Reforma Tributária 2026: o que muda na NFS-e
Atualizado em junho de 2026
A Reforma Tributária do Consumo — instituída pela Emenda Constitucional nº 132/2023 e regulamentada pela Lei Complementar nº 214/2025 — começou a impactar a NFS-e a partir de janeiro de 2026. Este post resume o que muda na prática para quem emite e recebe nota de serviço.
Quais tributos serão substituídos
O modelo atual de tributação sobre consumo (PIS, COFINS, IPI, ICMS e ISS) será gradualmente substituído por dois novos tributos:
- CBS — Contribuição sobre Bens e Serviços (federal, substitui PIS, COFINS e IPI)
- IBS — Imposto sobre Bens e Serviços (estadual e municipal, substitui ICMS e ISS)
Para a NFS-e, o impacto direto é a substituição do ISS pelo IBS.
Cronograma da transição
- 2026 — Fase teste: NFS-e passa a informar CBS (0,9%) e IBS (0,1%) com caráter exclusivamente informativo, sem impacto no valor da operação.
- 2027 — Início da cobrança: CBS passa a ser efetivamente cobrada; PIS e COFINS são extintos.
- 2029–2032: ISS e ICMS são reduzidos progressivamente em 10% ao ano enquanto o IBS sobe na mesma proporção.
- 2033: extinção total de ISS, ICMS, PIS e COFINS — só IBS e CBS.
O que aparece na NFS-e em 2026
O leiaute do padrão nacional da NFS-e foi atualizado para incluir os novos campos.

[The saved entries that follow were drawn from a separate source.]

/-- The condition that belongs to the number of a block. -/
theorem idlePoint_conditions (h : s.idlePoint b) : (b = 1 → s.anyRunning = false ∧ s.transitIdle = true) ∧
    (b = 2 → s.twinAtOnce = true) ∧ (∀ k : Fin 8, b = 0x1C0 + k.val → bitOf (sxCtl s.params.force k) 0 = false) ∧
    (b = 0x1E0 → s.serial.mp1 = none) := by
  unfold State.idlePoint at h
  refine ⟨?_, ?_, ?_, ?_⟩
  all_goals grind

/-- At its idle point a unit settles the copy of its block. -/
theorem applyIdle_of_idlePoint (h : s.idlePoint b) :
    (b = 1 → s.applyIdle b true = s.applyI b fun _ s => s.transitBlock) ∧
    (b = 2 → s.applyIdle b true = s.applyI b fun o s => s.twinBlock o) ∧
    (∀ k : Fin 8, b = 0x1C0 + k.val → s.applyIdle b true = s.applyI b fun o s => s.sxBlock k o) ∧
    (b = 0x1C8 ∨ b = 0x1C9 ∨ b = 0x1E0 → s.applyIdle b true = s.applyI b fun _ s => s) ∧
    (∀ k : Fin 8, b = 0x1D0 + k.val → s.applyIdle b true = s.applyI b fun o s => s.blwBlock k o) := by
  obtain ⟨htransit, htwin, hmod, hmp⟩ := idlePoint_conditions s h
  refine ⟨fun hb => ?_, fun hb => ?_, fun k hb => ?_, fun hb => ?_, fun k hb => applyIdle_channel s hb⟩
  · obtain ⟨hrun, hidle⟩ := htransit hb
    rw [applyIdle_transit s hb, if_neg (ne_true_of_eq_false hrun), if_pos hidle]
  · rw [applyIdle_twin s hb, if_pos (htwin hb)]
  · rw [applyIdle_modulator s hb, if_neg (ne_true_of_eq_false (hmod k hb))]
  · rcases or_assoc.mpr hb with hb | hb
    · exact applyIdle_table s hb true
    · rw [applyIdle_master s hb, hmp hb]
      rfl

theorem applyIdle_eq_applyI (h : s.idlePoint b) : ∃ after, s.applyIdle b true = s.applyI b after := by
  obtain ⟨htransit, htwin, hmod, htable, hchan⟩ := applyIdle_of_idlePoint s h
  rcases h with ⟨hb, -⟩ | ⟨hb, -⟩ | ⟨k, hb, -⟩ | hb | hb | ⟨k, hb⟩ | ⟨hb, -⟩
  · exact ⟨_, htransit hb⟩
  · exact ⟨_, htwin hb⟩
  · exact ⟨_, hmod k hb⟩
  · exact ⟨_, htable (.inl hb)⟩
  · exact ⟨_, htable (.inr (.inl hb))⟩
  · exact ⟨_, hchan k hb⟩
  · exact ⟨_, htable (.inr (.inr hb))⟩

/-- Before its idle point a unit leaves the copy of its block waiting. -/
theorem applyIdle_of_not_idlePoint (h : ¬ s.idlePoint b) : s.applyIdle b true = s := by
  simp only [State.idlePoint, not_or, not_and, not_exists] at h
  obtain ⟨htransit, htwin, hmod, h8, h9, hchan, hmp⟩ := h
  by_cases h1 : b = 1
  · rw [applyIdle_transit s h1]
    split
    case isTrue => rfl
    case isFalse hrun => exact if_neg (htransit h1 (by simpa using hrun))
  by_cases h2 : b = 2
  · rw [applyIdle_twin s h2, if_neg (htwin h2)]
  by_cases hm : 0x1C0 ≤ b ∧ b < 0x1C8
  · have hk : b = 0x1C0 + (⟨b - 0x1C0, by omega⟩ : Fin 8).val := (Nat.add_sub_of_le hm.1).symm
    rw [applyIdle_modulator s hk, if_pos (by simpa using hmod _ hk)]
  have hc : ¬(0x1D0 ≤ b ∧ b < 0x1D8) := fun hc => hchan ⟨b - 0x1D0, by omega⟩ (Nat.add_sub_of_le hc.1).symm
  by_cases hE : b = 0x1E0
  · rw [applyIdle_master s hE, if_neg (by simpa using hmp hE)]
  rw [State.applyIdle, if_neg h1, if_neg h2, dif_neg hm, if_neg (not_or.mpr ⟨h8, h9⟩), dif_neg hc, if_neg hE]

end

end Sys2Proof.Machine
open Sys2Proof Sys2Proof.Machine

/-- Settles O40: a copy's check decides what comes of it (`applyI_of_ready`), at the idle point of its unit (`applyIdle_of_idlePoint`) and
not before (`applyIdle_of_not_idlePoint`). -/
theorem copiesTakeEffectWholeOrNot : Obligations.CopiesTakeEffectWholeOrNot := by
  unfold Obligations.CopiesTakeEffectWholeOrNot
  intro s blk c hup hr b o v q w u idle
  have hexec : exec (.paramBlockIdleApply blk) s = .next (s.applyIdle b true) := if_neg (ne_true_of_eq_false hup)
  rw [hexec]
  refine ⟨fun hc hidle => ?sound, fun i hc hidle => ?refused, fun hidle => ?waits⟩
  case sound =>
    obtain ⟨htransit, htwin, hmod, htable, hchan⟩ := applyIdle_of_idlePoint s hidle
    have hsound := fun after => applyI_of_sound hr after hc
    exact ⟨fun hb => congrArg _ ((htransit hb).trans (hsound _)), fun hb => congrArg _ ((htwin hb).trans (hsound _)),
      fun k hb => congrArg _ ((hmod k hb).trans (hsound _)), fun hb => congrArg _ ((htable hb).trans (hsound _)),
      fun k hb => congrArg _ ((hchan k hb).trans (hsound _))⟩
  case refused =>
    obtain ⟨after, happly⟩ := applyIdle_eq_applyI s hidle
    exact congrArg _ (happly.trans (applyI_of_bad hr after hc))
  case waits => exact congrArg _ (applyIdle_of_not_idlePoint s hidle)
end

section
/-! SUPPORT. What reports, reads of the store and of the NV store, and what boot reads from it leave as it is (R315, R426, R435, R439). -/
namespace Sys2Proof.Machine
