-- ==== Sys2Proof/Machine/HostPort.lean ====
section
/-! DEFINITION. The host port (R372 to R399, R406, R410): the window, the HOST_ registers, the rings, the taking of
packets, the start and the completion of commands. -/

namespace Sys2Proof.Machine

/-- A command whose operands the protocol does not allow has no meaning (log 3). -/
def State.liftIf (i : Instr) (f : Device → Device) (s : State) : Host.Outcome State Fault Refusal :=
  if i.wellFormed then s.lift f else .refused .illFormed

def Device.sendHost (d : Device) (m : HostMsg) : Device := d.modHost fun h => { h with toHost := h.toHost ++ [m] }

/-- The link to the host is up while at least one module is (R374). -/
def HostPort.linkUp (h : HostPort) : Bool := decide (2 ≤ h.m0.toNat) || decide (2 ≤ h.m1.toNat)

/-! ### Errors of the window and of doorbells (R378, R383) -/

/-- The W1C bits that the hardware has set in this clk; two accesses fall in one clk if hub time has not moved between
them (R12, log 9). -/
def HostPort.fresh (h : HostPort) (now : Nat) : HostPort :=
  if h.freshAt = now then h else { h with freshAt := now, freshIrq := 0, freshErr := 0 }

/-- The hardware sets bits of HOST_ERR. -/
def HostPort.setErr (h : HostPort) (now : Nat) (bits : BitVec 4) : HostPort :=
  let h := h.fresh now
  { h with err := h.err ||| bits, freshErr := h.freshErr ||| bits }

/-- The hardware sets bit `q` of HOST_IRQ_PENDING. -/
def HostPort.setIrq (h : HostPort) (now q : Nat) : HostPort :=
  let h := h.fresh now
  { h with irqPending := h.irqPending ||| BitVec.ofNat 16 (2 ^ q), freshIrq := h.freshIrq ||| BitVec.ofNat 16 (2 ^ q) }

/-- A write of HOST_ERR and of HOST_IRQ_PENDING clears the bits written 1, but those set in the same clk (R11, R12). -/
def HostPort.clearErr (h : HostPort) (now : Nat) (v : BitVec 4) : HostPort :=
  let h := h.fresh now
  { h with err := h.err &&& ~~~v ||| h.freshErr }

def HostPort.clearIrq (h : HostPort) (now : Nat) (v : BitVec 16) : HostPort :=
  let h := h.fresh now
  { h with irqPending := h.irqPending &&& ~~~v ||| h.freshIrq }

def Device.windowError (d : Device) : Device :=
  d.modHost fun h => { h.setErr d.now 1 with errWindow := satInc h.errWindow }
def Device.doorbellError (d : Device) : Device :=
  d.modHost fun h => { h.setErr d.now 2 with errDoorbell := satInc h.errDoorbell }

/-! ### Registers (R410) -/

def Life.code : Life → Nat
  | .off => 0
  | .starting => 1
  | .on => 2
  | .stopping => 3

/-- Family 0x02 commands running (HOST_INFLIGHT.COPIES). -/
def HostPort.copies (h : HostPort) : Nat := (h.cmds.filter fun c => c.running && c.opcode.toNat / 256 == 2).length

/-- A word of a command ring's register block; registers of a ring that is OFF read 0. -/
def CmdRing.reg (r : CmdRing) (w : Nat) : Nat :=
  if r.life = .off then 0
  else match w with
    | 0 => r.tail.toNat
    | 1 => r.head.toNat
    | 2 => r.life.code * 2 ^ 30 + natOfBool r.pending.isSome * 2 ^ 29 + natOfBool r.held * 2 ^ 28 +
        natOfBool r.resume * 2 ^ 16 + r.newHead.toNat
    | _ => r.next.toNat

/-- A word of a completion ring's register block. -/
def CplRing.reg (r : CplRing) (w : Nat) : Nat :=
  if r.life = .off then 0
  else match w with
    | 0 => r.tail.toNat
    | 1 => r.head.toNat
    | 2 => r.life.code * 2 ^ 30 + natOfBool r.pending.isSome * 2 ^ 29 + natOfBool r.phase * 2 ^ 28 + r.dropped.toNat
    | _ => 0

/-- A HOST_ register; reserved offsets read 0. -/
def Device.hostReg (d : Device) (off : Nat) : Nat :=
  let h := d.host
  match off with
  | 0x000 => 0x1000C000
  | 0x004 => h.m1.toNat * 2 ^ 30 + h.m0.toNat * 2 ^ 28 + h.rate.toNat * 2 ^ 24 + h.partner.toNat * 2 ^ 20 +
      h.retrains.toNat
  | 0x008 => h.loader.toNat * 2 ^ 16 + h.version.toNat
  | 0x00C => d.hubNs % 2 ^ 32
  | 0x010 => h.timeHi.toNat
  | 0x014 => h.irqPending.toNat
  | 0x018 => h.irqMask.toNat
  | 0x01C => h.err.toNat
  | 0x020 => h.errDoorbell.toNat * 2 ^ 16 + h.errWindow.toNat
  | 0x024 => h.lostEvents.toNat * 2 ^ 16 + h.lostReports.toNat
  | 0x028 => h.replays.toNat * 2 ^ 16 + h.cache.length
  | 0x02C => h.copies * 2 ^ 8 + h.cmds.length
  | _ =>
    if off % 4 ≠ 0 then 0
    else if 0x100 ≤ off ∧ off < 0x200 then (d.cmdRing ((off - 0x100) / 16)).reg (off / 4 % 4)
    else if 0x200 ≤ off ∧ off < 0x300 then (d.cplRing ((off - 0x200) / 16)).reg (off / 4 % 4)
    else 0

/-- Reading HOST_TIME_LO latches bits 63:32 of hub time into HOST_TIME_HI. -/
def Device.hostRegLatch (d : Device) (off : Nat) : Device :=
  if off = 0x00C then d.modHost fun h => { h with timeHi := BitVec.ofNat 32 (d.hubNs / 2 ^ 32) } else d

/-- A doorbell (R383): stored only if the ring is ON and the value is below ENTRIES. -/
def Device.ringDoorbell (d : Device) (q : Nat) (v : Word) : Device :=
  let r := d.cmdRing q
  let t := v.toNat % 65536
  if r.life = .on ∧ t < r.entries then d.modCmdRing q fun r => { r with tail := BitVec.ofNat 16 t }
  else d.doorbellError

Em 2026, a nota mostra:
- O ISS calculado normalmente (alíquota cheia do município);
- O CBS à alíquota teste de 0,9%;
- O IBS à alíquota teste de 0,1%;
- Os valores de CBS e IBS não somam no total da nota — são apenas demonstrativos.
Na prática, em 2026 o contribuinte não paga mais por causa da reforma — mas precisa demonstrar capacidade técnica de operar no novo modelo.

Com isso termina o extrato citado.